YOUR OBJECTIVE ▸ Reproduce the full set of records that follow, exactly as shown.

INFORMATION ▸
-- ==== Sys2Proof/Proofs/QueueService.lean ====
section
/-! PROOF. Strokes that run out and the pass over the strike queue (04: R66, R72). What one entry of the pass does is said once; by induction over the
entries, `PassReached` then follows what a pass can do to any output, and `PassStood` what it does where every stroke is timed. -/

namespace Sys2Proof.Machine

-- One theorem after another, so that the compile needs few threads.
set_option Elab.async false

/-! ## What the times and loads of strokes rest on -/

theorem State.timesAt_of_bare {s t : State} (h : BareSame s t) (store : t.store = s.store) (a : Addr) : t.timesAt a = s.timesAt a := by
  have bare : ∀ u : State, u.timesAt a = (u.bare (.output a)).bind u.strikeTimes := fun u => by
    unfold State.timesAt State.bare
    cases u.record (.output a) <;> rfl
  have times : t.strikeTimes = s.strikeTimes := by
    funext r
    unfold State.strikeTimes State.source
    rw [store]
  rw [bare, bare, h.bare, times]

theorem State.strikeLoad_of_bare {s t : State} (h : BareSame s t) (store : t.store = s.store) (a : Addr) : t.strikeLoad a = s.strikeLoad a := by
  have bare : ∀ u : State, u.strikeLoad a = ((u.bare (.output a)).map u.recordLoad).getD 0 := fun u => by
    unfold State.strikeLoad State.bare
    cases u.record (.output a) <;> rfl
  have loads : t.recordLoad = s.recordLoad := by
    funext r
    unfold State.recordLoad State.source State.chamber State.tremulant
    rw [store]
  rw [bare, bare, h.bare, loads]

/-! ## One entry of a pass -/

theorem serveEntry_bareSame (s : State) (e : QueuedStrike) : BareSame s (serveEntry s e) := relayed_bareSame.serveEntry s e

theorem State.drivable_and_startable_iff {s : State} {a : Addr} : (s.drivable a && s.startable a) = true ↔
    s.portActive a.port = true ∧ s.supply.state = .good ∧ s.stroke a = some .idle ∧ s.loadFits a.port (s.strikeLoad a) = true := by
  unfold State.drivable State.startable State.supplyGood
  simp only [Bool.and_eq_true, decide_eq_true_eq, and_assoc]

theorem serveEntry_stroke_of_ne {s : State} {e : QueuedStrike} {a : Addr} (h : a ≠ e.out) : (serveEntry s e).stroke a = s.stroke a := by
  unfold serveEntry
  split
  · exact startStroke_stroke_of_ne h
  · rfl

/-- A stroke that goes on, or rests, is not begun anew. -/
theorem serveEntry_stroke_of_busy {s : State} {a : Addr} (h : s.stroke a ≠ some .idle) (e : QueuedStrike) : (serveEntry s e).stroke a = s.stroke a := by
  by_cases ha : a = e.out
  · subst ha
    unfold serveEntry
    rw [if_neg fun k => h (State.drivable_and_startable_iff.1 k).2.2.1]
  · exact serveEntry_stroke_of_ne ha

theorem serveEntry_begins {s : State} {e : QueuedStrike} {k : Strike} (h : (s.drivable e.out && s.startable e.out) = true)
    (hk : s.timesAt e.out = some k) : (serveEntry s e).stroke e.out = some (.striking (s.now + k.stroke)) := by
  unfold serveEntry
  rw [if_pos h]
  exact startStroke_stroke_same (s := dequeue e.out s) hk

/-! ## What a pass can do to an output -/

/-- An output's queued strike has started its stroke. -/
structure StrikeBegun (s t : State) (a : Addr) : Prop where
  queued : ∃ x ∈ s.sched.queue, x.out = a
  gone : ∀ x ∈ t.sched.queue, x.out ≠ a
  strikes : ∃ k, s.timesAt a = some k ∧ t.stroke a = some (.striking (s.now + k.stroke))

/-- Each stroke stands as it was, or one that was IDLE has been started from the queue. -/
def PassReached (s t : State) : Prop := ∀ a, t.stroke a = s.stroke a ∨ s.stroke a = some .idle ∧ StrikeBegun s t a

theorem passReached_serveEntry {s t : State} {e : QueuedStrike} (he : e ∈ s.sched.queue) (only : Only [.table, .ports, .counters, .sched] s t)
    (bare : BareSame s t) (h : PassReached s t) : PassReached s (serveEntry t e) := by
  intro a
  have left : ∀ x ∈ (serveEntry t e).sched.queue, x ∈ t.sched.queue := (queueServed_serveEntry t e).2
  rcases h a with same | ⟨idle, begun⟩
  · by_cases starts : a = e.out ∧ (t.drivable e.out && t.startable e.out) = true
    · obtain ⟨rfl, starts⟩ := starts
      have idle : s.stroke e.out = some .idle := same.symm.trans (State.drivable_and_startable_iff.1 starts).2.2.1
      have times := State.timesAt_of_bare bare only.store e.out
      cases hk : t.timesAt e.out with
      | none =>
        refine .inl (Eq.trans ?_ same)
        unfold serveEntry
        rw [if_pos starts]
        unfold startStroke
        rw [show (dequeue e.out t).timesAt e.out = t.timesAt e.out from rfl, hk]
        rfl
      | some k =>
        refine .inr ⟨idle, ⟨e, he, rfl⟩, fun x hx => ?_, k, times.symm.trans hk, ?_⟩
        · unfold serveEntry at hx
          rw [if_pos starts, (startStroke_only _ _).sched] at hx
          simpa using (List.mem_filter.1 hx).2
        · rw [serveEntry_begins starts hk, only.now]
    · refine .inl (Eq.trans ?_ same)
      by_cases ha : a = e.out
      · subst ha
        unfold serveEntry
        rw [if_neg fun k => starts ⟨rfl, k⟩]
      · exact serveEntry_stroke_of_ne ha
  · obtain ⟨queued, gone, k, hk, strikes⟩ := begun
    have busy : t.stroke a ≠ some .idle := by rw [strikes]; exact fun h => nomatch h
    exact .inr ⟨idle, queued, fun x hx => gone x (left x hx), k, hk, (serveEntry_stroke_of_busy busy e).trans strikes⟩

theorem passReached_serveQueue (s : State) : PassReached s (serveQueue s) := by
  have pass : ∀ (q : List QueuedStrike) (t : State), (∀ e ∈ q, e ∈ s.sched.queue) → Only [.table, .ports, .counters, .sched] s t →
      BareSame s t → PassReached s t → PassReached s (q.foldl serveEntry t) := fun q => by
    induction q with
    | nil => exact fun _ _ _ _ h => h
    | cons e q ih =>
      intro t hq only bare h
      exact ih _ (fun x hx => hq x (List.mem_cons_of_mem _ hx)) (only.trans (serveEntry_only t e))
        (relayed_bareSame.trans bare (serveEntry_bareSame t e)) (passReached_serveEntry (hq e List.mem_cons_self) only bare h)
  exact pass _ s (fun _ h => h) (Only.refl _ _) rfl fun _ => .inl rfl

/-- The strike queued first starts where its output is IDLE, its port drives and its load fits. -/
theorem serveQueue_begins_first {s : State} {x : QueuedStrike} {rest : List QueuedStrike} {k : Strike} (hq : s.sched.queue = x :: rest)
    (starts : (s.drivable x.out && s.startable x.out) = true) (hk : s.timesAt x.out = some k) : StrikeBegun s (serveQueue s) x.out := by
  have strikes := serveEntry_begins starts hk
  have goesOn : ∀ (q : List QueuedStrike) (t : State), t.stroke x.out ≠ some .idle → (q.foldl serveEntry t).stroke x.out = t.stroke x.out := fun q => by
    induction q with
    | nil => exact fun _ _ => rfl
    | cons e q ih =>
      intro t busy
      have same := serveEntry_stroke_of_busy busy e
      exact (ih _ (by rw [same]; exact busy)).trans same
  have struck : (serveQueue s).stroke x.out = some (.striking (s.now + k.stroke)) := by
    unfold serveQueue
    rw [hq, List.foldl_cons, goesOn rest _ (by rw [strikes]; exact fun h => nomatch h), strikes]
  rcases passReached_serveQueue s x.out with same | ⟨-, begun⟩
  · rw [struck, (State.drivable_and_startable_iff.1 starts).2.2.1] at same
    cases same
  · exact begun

FINISHED EXERCISE ▸
-- ==== Sys2Proof/Proofs/QueueService.lean ====
section
/-! PROOF. Strokes that run out and the pass over the strike queue (04: R66, R72). What one entry of the pass does is said once; by induction over the
entries, `PassReached` then follows what a pass can do to any output, and `PassStood` what it does where every stroke is timed. -/

namespace Sys2Proof.Machine

-- One theorem after another, so that the compile needs few threads.
set_option Elab.async false

/-! ## What the times and loads of strokes rest on -/

theorem State.timesAt_of_bare {s t : State} (h : BareSame s t) (store : t.store = s.store) (a : Addr) : t.timesAt a = s.timesAt a := by
  have bare : ∀ u : State, u.timesAt a = (u.bare (.output a)).bind u.strikeTimes := fun u => by
    unfold State.timesAt State.bare
    cases u.record (.output a) <;> rfl
  have times : t.strikeTimes = s.strikeTimes := by
    funext r
    unfold State.strikeTimes State.source
    rw [store]
  rw [bare, bare, h.bare, times]

theorem State.strikeLoad_of_bare {s t : State} (h : BareSame s t) (store : t.store = s.store) (a : Addr) : t.strikeLoad a = s.strikeLoad a := by
  have bare : ∀ u : State, u.strikeLoad a = ((u.bare (.output a)).map u.recordLoad).getD 0 := fun u => by
    unfold State.strikeLoad State.bare
    cases u.record (.output a) <;> rfl
  have loads : t.recordLoad = s.recordLoad := by
    funext r
    unfold State.recordLoad State.source State.chamber State.tremulant
    rw [store]
  rw [bare, bare, h.bare, loads]

/-! ## One entry of a pass -/

theorem serveEntry_bareSame (s : State) (e : QueuedStrike) : BareSame s (serveEntry s e) := relayed_bareSame.serveEntry s e

theorem State.drivable_and_startable_iff {s : State} {a : Addr} : (s.drivable a && s.startable a) = true ↔
    s.portActive a.port = true ∧ s.supply.state = .good ∧ s.stroke a = some .idle ∧ s.loadFits a.port (s.strikeLoad a) = true := by
  unfold State.drivable State.startable State.supplyGood
  simp only [Bool.and_eq_true, decide_eq_true_eq, and_assoc]

theorem serveEntry_stroke_of_ne {s : State} {e : QueuedStrike} {a : Addr} (h : a ≠ e.out) : (serveEntry s e).stroke a = s.stroke a := by
  unfold serveEntry
  split
  · exact startStroke_stroke_of_ne h
  · rfl

/-- A stroke that goes on, or rests, is not begun anew. -/
theorem serveEntry_stroke_of_busy {s : State} {a : Addr} (h : s.stroke a ≠ some .idle) (e : QueuedStrike) : (serveEntry s e).stroke a = s.stroke a := by
  by_cases ha : a = e.out
  · subst ha
    unfold serveEntry
    rw [if_neg fun k => h (State.drivable_and_startable_iff.1 k).2.2.1]
  · exact serveEntry_stroke_of_ne ha

theorem serveEntry_begins {s : State} {e : QueuedStrike} {k : Strike} (h : (s.drivable e.out && s.startable e.out) = true)
    (hk : s.timesAt e.out = some k) : (serveEntry s e).stroke e.out = some (.striking (s.now + k.stroke)) := by
  unfold serveEntry
  rw [if_pos h]
  exact startStroke_stroke_same (s := dequeue e.out s) hk

/-! ## What a pass can do to an output -/

/-- An output's queued strike has started its stroke. -/
structure StrikeBegun (s t : State) (a : Addr) : Prop where
  queued : ∃ x ∈ s.sched.queue, x.out = a
  gone : ∀ x ∈ t.sched.queue, x.out ≠ a
  strikes : ∃ k, s.timesAt a = some k ∧ t.stroke a = some (.striking (s.now + k.stroke))

/-- Each stroke stands as it was, or one that was IDLE has been started from the queue. -/
def PassReached (s t : State) : Prop := ∀ a, t.stroke a = s.stroke a ∨ s.stroke a = some .idle ∧ StrikeBegun s t a

theorem passReached_serveEntry {s t : State} {e : QueuedStrike} (he : e ∈ s.sched.queue) (only : Only [.table, .ports, .counters, .sched] s t)
    (bare : BareSame s t) (h : PassReached s t) : PassReached s (serveEntry t e) := by
  intro a
  have left : ∀ x ∈ (serveEntry t e).sched.queue, x ∈ t.sched.queue := (queueServed_serveEntry t e).2
  rcases h a with same | ⟨idle, begun⟩
  · by_cases starts : a = e.out ∧ (t.drivable e.out && t.startable e.out) = true
    · obtain ⟨rfl, starts⟩ := starts
      have idle : s.stroke e.out = some .idle := same.symm.trans (State.drivable_and_startable_iff.1 starts).2.2.1
      have times := State.timesAt_of_bare bare only.store e.out
      cases hk : t.timesAt e.out with
      | none =>
        refine .inl (Eq.trans ?_ same)
        unfold serveEntry
        rw [if_pos starts]
        unfold startStroke
        rw [show (dequeue e.out t).timesAt e.out = t.timesAt e.out from rfl, hk]
        rfl
      | some k =>
        refine .inr ⟨idle, ⟨e, he, rfl⟩, fun x hx => ?_, k, times.symm.trans hk, ?_⟩
        · unfold serveEntry at hx
          rw [if_pos starts, (startStroke_only _ _).sched] at hx
          simpa using (List.mem_filter.1 hx).2
        · rw [serveEntry_begins starts hk, only.now]
    · refine .inl (Eq.trans ?_ same)
      by_cases ha : a = e.out
      · subst ha
        unfold serveEntry
        rw [if_neg fun k => starts ⟨rfl, k⟩]
      · exact serveEntry_stroke_of_ne ha
  · obtain ⟨queued, gone, k, hk, strikes⟩ := begun
    have busy : t.stroke a ≠ some .idle := by rw [strikes]; exact fun h => nomatch h
    exact .inr ⟨idle, queued, fun x hx => gone x (left x hx), k, hk, (serveEntry_stroke_of_busy busy e).trans strikes⟩

theorem passReached_serveQueue (s : State) : PassReached s (serveQueue s) := by
  have pass : ∀ (q : List QueuedStrike) (t : State), (∀ e ∈ q, e ∈ s.sched.queue) → Only [.table, .ports, .counters, .sched] s t →
      BareSame s t → PassReached s t → PassReached s (q.foldl serveEntry t) := fun q => by
    induction q with
    | nil => exact fun _ _ _ _ h => h
    | cons e q ih =>
      intro t hq only bare h
      exact ih _ (fun x hx => hq x (List.mem_cons_of_mem _ hx)) (only.trans (serveEntry_only t e))
        (relayed_bareSame.trans bare (serveEntry_bareSame t e)) (passReached_serveEntry (hq e List.mem_cons_self) only bare h)
  exact pass _ s (fun _ h => h) (Only.refl _ _) rfl fun _ => .inl rfl

/-- The strike queued first starts where its output is IDLE, its port drives and its load fits. -/
theorem serveQueue_begins_first {s : State} {x : QueuedStrike} {rest : List QueuedStrike} {k : Strike} (hq : s.sched.queue = x :: rest)
    (starts : (s.drivable x.out && s.startable x.out) = true) (hk : s.timesAt x.out = some k) : StrikeBegun s (serveQueue s) x.out := by
  have strikes := serveEntry_begins starts hk
  have goesOn : ∀ (q : List QueuedStrike) (t : State), t.stroke x.out ≠ some .idle → (q.foldl serveEntry t).stroke x.out = t.stroke x.out := fun q => by
    induction q with
    | nil => exact fun _ _ => rfl
    | cons e q ih =>
      intro t busy
      have same := serveEntry_stroke_of_busy busy e
      exact (ih _ (by rw [same]; exact busy)).trans same
  have struck : (serveQueue s).stroke x.out = some (.striking (s.now + k.stroke)) := by
    unfold serveQueue
    rw [hq, List.foldl_cons, goesOn rest _ (by rw [strikes]; exact fun h => nomatch h), strikes]
  rcases passReached_serveQueue s x.out with same | ⟨-, begun⟩
  · rw [struck, (State.drivable_and_startable_iff.1 starts).2.2.1] at same
    cases same
  · exact begun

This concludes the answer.